Task to carry out
Which lines of the entries contain the string "recTarget"? Copy each of them.

The input
/-- A record's source words copied into its target. With the job header every slot's seed is its LOAD_SEED, which a slot table of
the list replaces (07 R187). -/
def State.loadInto (s : State) (t : Nat) (w : BitVec 256) (key : Nat) (ws : List (BitVec 256)) : State :=
  let f := recFirst w
  let n := recCount w
  let c := loadCore s t w
  let base (r : Nat) : Nat := (partOf s t r).1 + f
  match recTarget w with
  | 0x01 =>
    let seeds : Sparse (BitVec 256) := (upTo 128).foldl (fun (m : Sparse (BitVec 256)) i => put 0 m i ((bits (headerOf ws) 191 128 : BitVec 64).setWidth 256)) []
    s.modTen t (fun x => { x with load := { x.load with header := headerOf ws }, steps := { x.steps with live := seeds, staged := seeds } })
  | 0x02 => s.loadPages c f n (bits w 23 16) ws
  | 0x03 => s.loadDescs c f n (bitB w 24) ws
  | 0x04 => s.loadCs c f key ws
  | 0x05 => { s with stores := { s.stores with table := loadStore s.stores.table (3 * base 2) (3 * n) 32 ws } }
  | 0x06 => { s with stores := { s.stores with masks := (upTo n).foldl (fun (m : Sparse (BitVec 512)) i =>
      put 0 m (base 2 + i) (nth ws 0 (2 * i + 1) ++ nth ws 0 (2 * i))) s.stores.masks } }
  | 0x07 => { s with stores := { s.stores with sets := loadStore s.stores.sets (base 3) n 8 ws } }
  | 0x08 => { s with stores := { s.stores with members := loadStore s.stores.members (base 4) n 4 ws } }
  | 0x09 => { s with stores := { s.stores with regions := loadStore s.stores.regions (base 1) n 8 ws } }
  | 0x0A => { s with stores := { s.stores with ledger := (upTo n).foldl (fun (m : Sparse Cell64) i =>
      put {} m (base 0 + i) ⟨BitVec.ofNat 64 (packed 8 ws i), .clean⟩) s.stores.ledger } }
  | 0x0B => { s with fabric := { s.fabric with records := loadStore s.fabric.records (base 5) n 16 ws } }
  | 0x0C => s.modTen t (fun x => { x with steps := { x.steps with twins := loadFolds x.steps.twins f n ws } })
  | 0x0D => s.modTen t (fun x => { x with steps := { x.steps with sealRecs := loadFolds x.steps.sealRecs f n ws } })
  | 0x0E => s.modTen t (fun x => { x with escrow := { x.escrow with records := loadStore x.escrow.records f n 8 ws } })
  | _ => s.modTen t (fun x => { x with steps := { x.steps with
      live := loadStore x.steps.live f n 32 ws, staged := loadStore x.steps.staged f n 32 ws } })

/-- Record `i` of the list processed: the state left, and the code of its failure. -/
def State.loadRecord (s : State) (t i : Nat) : State × Option Nat :=
  let l := (s.ten t).load.list
  match shareRun s t (bits l 33 0 + BitVec.ofNat 34 i) 1 with
  | none => (s, some 0x06)
  | some lk =>
    let r := s.loadWords lk 1
    match r.2 with
    | some [w] =>
      if !recordOk s t i w then (r.1, some (recordCode s t w))
      else if recTarget w = 2 && bitsN w 23 16 = 0 then (r.1, some 0x07)
      else
        let n := ceilDiv (recCount w * targetUnit (recTarget w)) 32
        match shareRun s t (recSrc w) n with
        | none => (r.1, some 0x06)
        | some key =>
          let x := r.1.loadWords key n
          match x.2 with
          | some ws => if namesNoTag (recTarget w) ws then (x.1, some 0x07) else (x.1.loadInto t w key ws, none)
          | none => (x.1, some 0x0A)
    | _ => (r.1, some 0x0A)

/-- The list processed in order from record `i` on, `n` records left, up to the first failure. -/
def State.loadList (n : Nat) (s : State) (t i : Nat) : State × Option (Nat × Nat) :=
  match n with
  | 0 => (s, none)
  | m + 1 =>
    let r := s.loadRecord t i
    match r.2 with
    | some code => (r.1, some (code, i))
    | none => State.loadList m r.1 t (i + 1)

/-! ### Commit checks (19 R521, Table 19.13) -/

/-- Whether every job-header field is in its range (19 Table 19.9, 16 Table 16.2, 15 Table 15.9). -/
def headerOk (s : State) (t : Nat) : Bool :=
  let f (lo n : Nat) : Nat := hdr s t lo n
  let within (x lo hi : Nat) : Bool := decide (lo ≤ x) && decide (x ≤ hi)
  let g := stripeLen s t
  within (f 0 2) 1 1 && decide (1 ≤ f 4 1) && decide (1 ≤ f 5 1) && decide (f 6 1 ≤ 1) && decide (f 7 1 ≤ 1) && within (f 32 2) 16 4096 && decide (1 ≤ f 34 2)
    && within (escGens s t) 2 8 && decide (stripeCode s t ≤ 2) && decide (f 43 1 < 16)
    && (!striped s t || (within g 2 64 && decide (boxN s t (stripeAxis s t) % g = 0) && (decide (stripeCode s t ≠ 2) || decide (4 ≤ g))))
    && decide (f 45 1 ≤ 64) && decide (f 46 1 ≤ 15) && decide (f 47 1 ≤ 3) && within (f 48 1) 1 15 && within (f 50 2) 1 600 && within (f 52 2) 16 4096
    && decide (f 54 1 ≤ 5) && decide (f 49 1 = 0) && decide (f 55 1 = 0) && decide (f 78 2 = 0) && decide (f 144 112 = 0)

/-- The tenancy's physical rows. -/
def rowsOf (s : State) (t : Nat) : List Nat := (upTo 8).filter (fun y => (s.ten t).def_.ownsRow y)
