/-- The row instructions whose rows run one after another, with their checks (06 Tables 06.4, 06.5). -/
def rowRows : List ((Core → RowArgs → Instr) × (Core → RowArgs → State → Res RowPlan)) :=
  [(.rnorm, rnormPlan), (.rnormb, rnormbPlan), (.rsmax, rsmaxPlan), (.rsmaxb, rsmaxbPlan), (.rfold, rfoldPlan), (.rxent, rxentPlan),
   (.rroute, rroutePlan), (.rrouteb, rroutebPlan), (.rcomb, rcombPlan)]

/-- What an instruction of core `c` leaves of the words: those it stores are written in its core's store, in order, a whole word at once
and one of fewer bytes to wait in its merge entry until all are there (12 R317); of the others only those it reads change, and only
from a form the code cannot correct to its poisoned form. -/
def leavesWords (c : Core) (outs : List Out) (reads : List Nat) (s t : State) : Prop :=
  Writes (inSpace (.cs c) outs) (reads.map (place (.cs c))) s t

/-- `Writes`, but for the words of `hs`: those that hold HBM's hallmarks. -/
def writesBut (hs : List (Bank × Nat)) (ws : List ((Bank × Nat) × Out)) (rs : List (Bank × Nat)) (s t : State) : Prop :=
  ∀ p, p ∉ hs → ∃ w, (w = rawAt s p ∨ p ∈ rs ∧ settles (rawAt s p) w) ∧
    heldAt t p = ((ws.filter (fun x => x.1 = p)).map (·.2)).foldl (takeIn p.1) (w, waitsAt s p)

/-- The words that hold the hallmarks of the blocks of a run, where they lie beside its words: in HBM (12 R311). -/
def hallsOf (sp : Space) (outs : List Out) : List (Bank × Nat) :=
  match sp with
  | .hbm => (blocksOf (outs.map (·.a))).map (fun b => (.hbm, hallWord (128 * b)))
  | _ => []

/-- No generation of an escrow set is kept, so that no write to HBM waits for a page's copy (16 R430). -/
def nothingKept (s : State) : Prop := ∀ n, (s.ten n).escrow.gens = []

/-- The parts that a unit of a core may change beside its own: words and what waits of them, its counts, energy, reports and errors. -/
def unitViews : List View :=
  [.cs, .mbox, .merges, .words, .service, .hall, .busy, .stores, .tens, .counters, .fabric, .mgmt, .power, .upsets, .fresh]

/-- The parts that time passing to a cycle ahead may change. -/
def timeViews : List View := [.cs, .mbox, .merges, .words, .tens, .counters, .fabric, .time, .mgmt, .power]

/-- Accumulators hold what a product's work gave them. -/
def filled (accs : List (Nat × Acc)) (t : State) : Prop := ∀ k ∈ accs.map (·.1), ∃ a, (k, a) ∈ accs ∧ look t.cores.acc {} k = a

/-- A key of the accumulators that a handoff of product `p` of core `c` leaves (04 R89). -/
def handedOff (c : Core) (p : Prod) (k : Nat) : Prop :=
  p.handoff = true ∧ ∃ x ∈ p.openTiles, ∃ r < p.m, ∃ i < 128, k = accKey c x.1 (nth p.src 0 x.2.1) (p.rb + r) (128 * x.2.2 + i)

/-- The value that a bind field of a descriptor gives (11 R285). -/
def bound (s : State) (c : Core) (d : BitVec 512) (off : Nat) (short : Bool) : Nat := bindVal s c (opndAt d off short).bind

Problem solution
  match recTarget w with
      else if recTarget w = 2 && bitsN w 23 16 = 0 then (r.1, some 0x07)
        let n := ceilDiv (recCount w * targetUnit (recTarget w)) 32
          | some ws => if namesNoTag (recTarget w) ws then (x.1, some 0x07) else (x.1.loadInto t w key ws, none)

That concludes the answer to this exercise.